A major advantage of this course is that an instructor can easily modify it to suit any area of expertise. Students have worked with data about how a snail's morphology changes in response to its environment (Price, 2012), how students understand genetic drift (Price et al. 2014), maximum body size in the fossil record (Payne et al. 2008), range shifts (Ettinger et al. 2011), and urban crop pollination (Waters and Clifford 2014).
Instructor: 1 instructor, no TAs
Students: 24 undergraduate, primarily but not exclusively for environmental science, environmental studies, and biology majors; any major is welcome, and there are no prerequisites.
Level: 300-level (juniors)
Duration: 10 week quarter
Credits: 5 credits (standard course)
Requirements satisfied: required course for environmental science and environmental studies majors; can meet requirements for majors in science, technology and society and in global studies; satisfies writing requirement for all majors
Flexibility: occasionally taught as a hybrid course with one face-to-face meeting per week; otherwise taught with two face-to-face meetings per week.

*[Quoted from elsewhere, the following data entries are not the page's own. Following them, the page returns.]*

-- ==== Sys2Proof/Laws/Wave.lean ====
section
/-! SUPPORT. The waveforms and the arithmetic of a sample as numbers: each shape as a function of `theta.toNat`, and the bounds of the sine
table, found by evaluating it. -/

namespace Sys2Proof.Machine

theorem toNat_extractLsb' (theta : PhaseWord) (a b : Nat) : (theta.extractLsb' a b).toNat = theta.toNat / 2 ^ a % 2 ^ b := by
  simp [BitVec.extractLsb', Nat.shiftRight_eq_div_pow]

/-! ## The table -/

set_option maxRecDepth 100000 in
theorem qsin_bounds {j : Nat} (h : j ≤ 256) : 0 ≤ qsin j ∧ qsin j ≤ 32768 := by
  have all : ∀ j : Fin 257, 0 ≤ qsin j.1 ∧ qsin j.1 ≤ 32768 := by decide +kernel
  exact all ⟨j, by omega⟩

set_option maxRecDepth 100000 in
/-- The table rises strictly, by at most 201 a step (40 R122, R125). -/
theorem qsin_rise {j : Nat} (h : j < 256) : qsin j < qsin (j + 1) ∧ qsin (j + 1) - qsin j ≤ 201 := by
  have all : ∀ j : Fin 256, qsin j.1 < qsin (j.1 + 1) ∧ qsin (j.1 + 1) - qsin j.1 ≤ 201 := by decide +kernel
  exact all ⟨j, h⟩

theorem fullSine_quad0 {j : Nat} (h : j < 256) : fullSine j = qsin j := by
  simp [fullSine, show j / 256 = 0 by omega, show j % 256 = j by omega]

theorem fullSine_quad1 {j : Nat} (h : j < 256) : fullSine (256 + j) = qsin (256 - j) := by
  simp [fullSine, show (256 + j) / 256 = 1 by omega, show (256 + j) % 256 = j by omega]

theorem fullSine_quad2 {j : Nat} (h : j < 256) : fullSine (512 + j) = -qsin j := by
  simp [fullSine, show (512 + j) / 256 = 2 by omega, show (512 + j) % 256 = j by omega]

theorem fullSine_quad3 {j : Nat} (h : j < 256) : fullSine (768 + j) = -qsin (256 - j) := by
  simp [fullSine, show (768 + j) / 256 = 3 by omega, show (768 + j) % 256 = j by omega]

/-- Every table index lies in one of the four quadrants. -/
theorem quadrant_cases {k : Nat} (h : k < 1024) :
    ∃ j, j < 256 ∧ (k = j ∨ k = 256 + j ∨ k = 512 + j ∨ k = 768 + j) :=
  ⟨k % 256, by omega, by omega⟩

theorem fullSine_bounds {k : Nat} (h : k < 1024) : -32768 ≤ fullSine k ∧ fullSine k ≤ 32768 := by
  obtain ⟨j, hj, rfl | rfl | rfl | rfl⟩ := quadrant_cases h
  · have := qsin_bounds (j := k) (by omega); rw [fullSine_quad0 hj]; omega
  · have := qsin_bounds (j := 256 - j) (by omega); rw [fullSine_quad1 hj]; omega
  · have := qsin_bounds (j := j) (by omega); rw [fullSine_quad2 hj]; omega
  · have := qsin_bounds (j := 256 - j) (by omega); rw [fullSine_quad3 hj]; omega

/-! ## The shapes as numbers (40 R125 to R129) -/

theorem wave_sine (theta : PhaseWord) :
    wave 1#3 theta = fullSine (theta.toNat / 2 ^ 22) +
      ((fullSine ((theta.toNat / 2 ^ 22 + 1) % 1024) - fullSine (theta.toNat / 2 ^ 22)) *
        ((theta.toNat / 2 ^ 10 % 4096 : Nat) : Int)) / 4096 := by
  have h : theta.toNat / 2 ^ 22 % 2 ^ 10 = theta.toNat / 2 ^ 22 := Nat.mod_eq_of_lt (by have := theta.isLt; omega)
  change sineWave theta = _
  simp only [sineWave, toNat_extractLsb', h]
  rfl

theorem wave_square (theta : PhaseWord) : wave 2#3 theta = if theta.toNat < 2 ^ 31 then 32768 else -32768 := by
  change squareWave theta = _
  have h : theta.getLsbD 31 = decide (2 ^ 31 ≤ theta.toNat) := by
    rw [BitVec.getLsbD, Nat.testBit_eq_decide_div_mod_eq, decide_eq_decide]
    have := theta.isLt; omega
  unfold squareWave
  rw [h]
  by_cases hlt : theta.toNat < 2 ^ 31
  · rw [if_pos hlt, if_neg (by simpa using hlt)]
  · rw [if_neg hlt, if_pos (by simpa using hlt)]

theorem wave_sawtooth (theta : PhaseWord) : wave 3#3 theta = ((theta.toNat / 2 ^ 16 : Nat) : Int) - 32768 := by
  change sawtoothWave theta = _
  have h : theta.toNat / 2 ^ 16 % 2 ^ 16 = theta.toNat / 2 ^ 16 := by have := theta.isLt; omega
  simp only [sawtoothWave, toNat_extractLsb', h]

theorem wave_four (theta : PhaseWord) : wave 4#3 theta = triangleWave theta := by
  simp only [wave, BitVec.reduceToNat]

theorem wave_triangle (theta : PhaseWord) :
    wave 4#3 theta = if ((theta.toNat / 2 ^ 15 : Nat) : Int) < 65536 then ((theta.toNat / 2 ^ 15 : Nat) : Int) - 32768
      else 98304 - ((theta.toNat / 2 ^ 15 : Nat) : Int) := by
  have h : theta.toNat / 2 ^ 15 % 2 ^ 17 = theta.toNat / 2 ^ 15 := by have := theta.isLt; omega
  have hu : ((theta.extractLsb' 15 17).toNat : Int) = ((theta.toNat / 2 ^ 15 : Nat) : Int) := by rw [toNat_extractLsb', h]
  rw [wave_four]
  unfold triangleWave
  simp only [hu]

theorem wave_silent {shape : ShapeCode} (h : shape.toNat = 0 ∨ 5 ≤ shape.toNat) (theta : PhaseWord) : wave shape theta = 0 := by
  unfold wave; split <;> omega

/-! ## Operators (42 R152 to R156) -/

theorem signal_zero (p : Params) (g : Grid) (l : Loc) : g.signal p 0 l = silence p := rfl

theorem length_operatorSamples (p : Params) (x : Cell) (m : List Int) : (operatorSamples p x m).length = p.bufLen := by
  simp [operatorSamples]

/-- The samples of an operator under a modulator signal that is itself given sample by sample. -/
theorem operatorSamples_map (p : Params) (x : Cell) (f : Nat → Int) :
    operatorSamples p x ((List.range p.bufLen).map f) = (List.range p.bufLen).map (fun i => operatorSample x i (f i)) := by
  refine List.map_congr_left (fun i hi => ?_)
  have hi : i < p.bufLen := List.mem_range.mp hi
  simp [hi]

theorem silence_eq_map (p : Params) : silence p = (List.range p.bufLen).map (fun _ => (0 : Int)) := by
  simp [silence]

end Sys2Proof.Machine
end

Different instructors can tailor this format to different research questions. The course offers instructors a way for students to explore large data sets that they have collected or with which they work. When RM Price teaches the course, students work with data from Paleobiology Database (https://paleobiodb.org/#/) to explore questions that they choose, but that emerge from shared readings in class about topics that include the latitudinal diversity gradient, patterns describing how body sizes change through time, and changes in climate across geologic scales. When SM Waters teaches the course, students work with data generated from a Public Participation in Scientific Research project on urban pollination, and choose elements of that dataset to explore.
The learning environment is structured to ensure that students are successful in achieving the goals of the CURE. The arc of the course is
(1) to be introduced to the broader research area through carefully structured exposure to the primary literature,
(2) to practice statistical analyses with sample data selected from the database with which students are working,
(3) to generate hypotheses, then discuss and revise them
(4) to extract data from the database, conduct statistical analysis, and revise hypotheses as necessary,
(5) to write the Results and subject them to peer review,
(6) to interpret the Results based on primary literature that the students find with support from the instructor and a research librarian,
(7) to write the Discussion and Introduction, and subject them to peer review, and
(8) to write and revise the entire paper.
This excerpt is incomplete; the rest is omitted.